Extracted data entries
theorem execZqcal_keeps {n : Fin 4} {status : BitVec 8} {s : Sys2Proof.Machine.State} : ResKeeps tgtNext 1048576
    s (execZqcal n status s) := by
  unfold execZqcal
  refine ResKeeps.some rfl ?_
  refine Keeps.ite ?_ ?_
  · refine Keeps.mkUpd ?_ ⟨Or.inr rfl, rfl, Or.inr rfl, Or.inr rfl, Or.inr rfl, Or.inr rfl, Or.inr rfl, Or.inr
      rfl, Or.inr rfl, Or.inr rfl, Or.inr rfl, Or.inr rfl, Or.inr rfl, Or.inr rfl, Or.inr rfl, Or.inr rfl, Or.inr
      rfl, Or.inr rfl, Or.inr rfl, Or.inr rfl, Or.inl rfl, Or.inr rfl, Or.inr rfl, Or.inr rfl, Or.inr rfl, Or.inr
      rfl, Or.inr rfl, Or.inr rfl, Or.inr rfl, Or.inr rfl, Or.inr rfl, Or.inr rfl, Or.inr rfl, Or.inr rfl, Or.inr
      rfl, Or.inr rfl, Or.inr rfl, Or.inr rfl, Or.inr rfl, Or.inr rfl, Or.inr rfl, Or.inr rfl, Or.inr rfl, Or.inr
      rfl, Or.inr rfl, Or.inr rfl, Nat.le_refl _, trivial, fun w => w, fun w => w, fun w => w, fun w => w, fun w =>
      w, fun w => w, fun w => w, fun w => w, fun w => w, fun w => w, fun w => w, fun w => w, fun w => w⟩
    exact Keeps.refl _ _
  · exact Keeps.refl _ _

theorem State.dcCtlWrite_keeps {s : Sys2Proof.Machine.State} {r : Sys2Proof.Requester} {n : Nat} {word : Nat}
    {ranks : List (Sys2Proof.Mr4Class × BitVec 3)} {fits : Bool} : Keeps 9860301216231821358989318 s
    (State.dcCtlWrite s r n word ranks fits) := by
  unfold State.dcCtlWrite
  refine Keeps.ite ?_ ?_
  · refine Keeps.ite ?_ ?_
    · refine Keeps.step ?_ State.werr_keeps (kb_k 9671406556917033397649408 rfl rfl)
      refine State.writeWith_keeps ?_ (kb_k 9671406556917033397649408 rfl rfl) ?_
      · exact Keeps.refl _ _
      · intro y0_ h_
        refine Keeps.step ?_ State.srexit_keeps rfl
        with_reducible assumption
    · refine Keeps.step ?_ State.werr_keeps (kb_k 9671406556917033397649408 rfl rfl)
      exact Keeps.refl _ _
  · refine State.writeWith_keeps ?_ (kb_k 9671406556917033397649408 rfl rfl) ?_
    · exact Keeps.refl _ _
    · intro y0_ h_
      refine Keeps.ite ?_ ?_
      · refine Keeps.step ?_ State.srexit_keeps rfl
        refine Keeps.ite ?_ ?_
        · refine Keeps.step ?_ State.dcSelfRefresh_keeps rfl
          refine Keeps.ite ?_ ?_
          · refine Keeps.step ?_ State.trainStart_keeps rfl
            refine Keeps.ite ?_ ?_
            · refine Keeps.step ?_ State.pagePairs_keeps rfl
              refine Keeps.step ?_ State.wr_keeps (kb_k 9671406556917033397649408 rfl rfl)
              with_reducible assumption
            · with_reducible assumption
          · refine Keeps.ite ?_ ?_
            · refine Keeps.step ?_ State.pagePairs_keeps rfl
              refine Keeps.step ?_ State.wr_keeps (kb_k 9671406556917033397649408 rfl rfl)
              with_reducible assumption
            · with_reducible assumption
        · refine Keeps.ite ?_ ?_
          · refine Keeps.step ?_ State.trainStart_keeps rfl
            refine Keeps.ite ?_ ?_
            · refine Keeps.step ?_ State.pagePairs_keeps rfl
              refine Keeps.step ?_ State.wr_keeps (kb_k 9671406556917033397649408 rfl rfl)
              with_reducible assumption
            · with_reducible assumption
          · refine Keeps.ite ?_ ?_
            · refine Keeps.step ?_ State.pagePairs_keeps rfl
              refine Keeps.step ?_ State.wr_keeps (kb_k 9671406556917033397649408 rfl rfl)
              with_reducible assumption
            · with_reducible assumption
      · refine Keeps.ite ?_ ?_
        · refine Keeps.step ?_ State.dcSelfRefresh_keeps rfl
          refine Keeps.ite ?_ ?_
          · refine Keeps.step ?_ State.trainStart_keeps rfl
            refine Keeps.ite ?_ ?_
            · refine Keeps.step ?_ State.pagePairs_keeps rfl
              refine Keeps.step ?_ State.wr_keeps (kb_k 9671406556917033397649408 rfl rfl)
              with_reducible assumption
            · with_reducible assumption
          · refine Keeps.ite ?_ ?_
            · refine Keeps.step ?_ State.pagePairs_keeps rfl
              refine Keeps.step ?_ State.wr_keeps (kb_k 9671406556917033397649408 rfl rfl)
              with_reducible assumption
            · with_reducible assumption
        · refine Keeps.ite ?_ ?_
          · refine Keeps.step ?_ State.trainStart_keeps rfl
            refine Keeps.ite ?_ ?_
            · refine Keeps.step ?_ State.pagePairs_keeps rfl
              refine Keeps.step ?_ State.wr_keeps (kb_k 9671406556917033397649408 rfl rfl)
              with_reducible assumption
            · with_reducible assumption
          · refine Keeps.ite ?_ ?_
            · refine Keeps.step ?_ State.pagePairs_keeps rfl
              refine Keeps.step ?_ State.wr_keeps (kb_k 9671406556917033397649408 rfl rfl)
              with_reducible assumption
            · with_reducible assumption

**Task item**. How many lines in the entries above hold the word "ResKeeps"? Reply with the number by itself.

**Solution for this task**. 2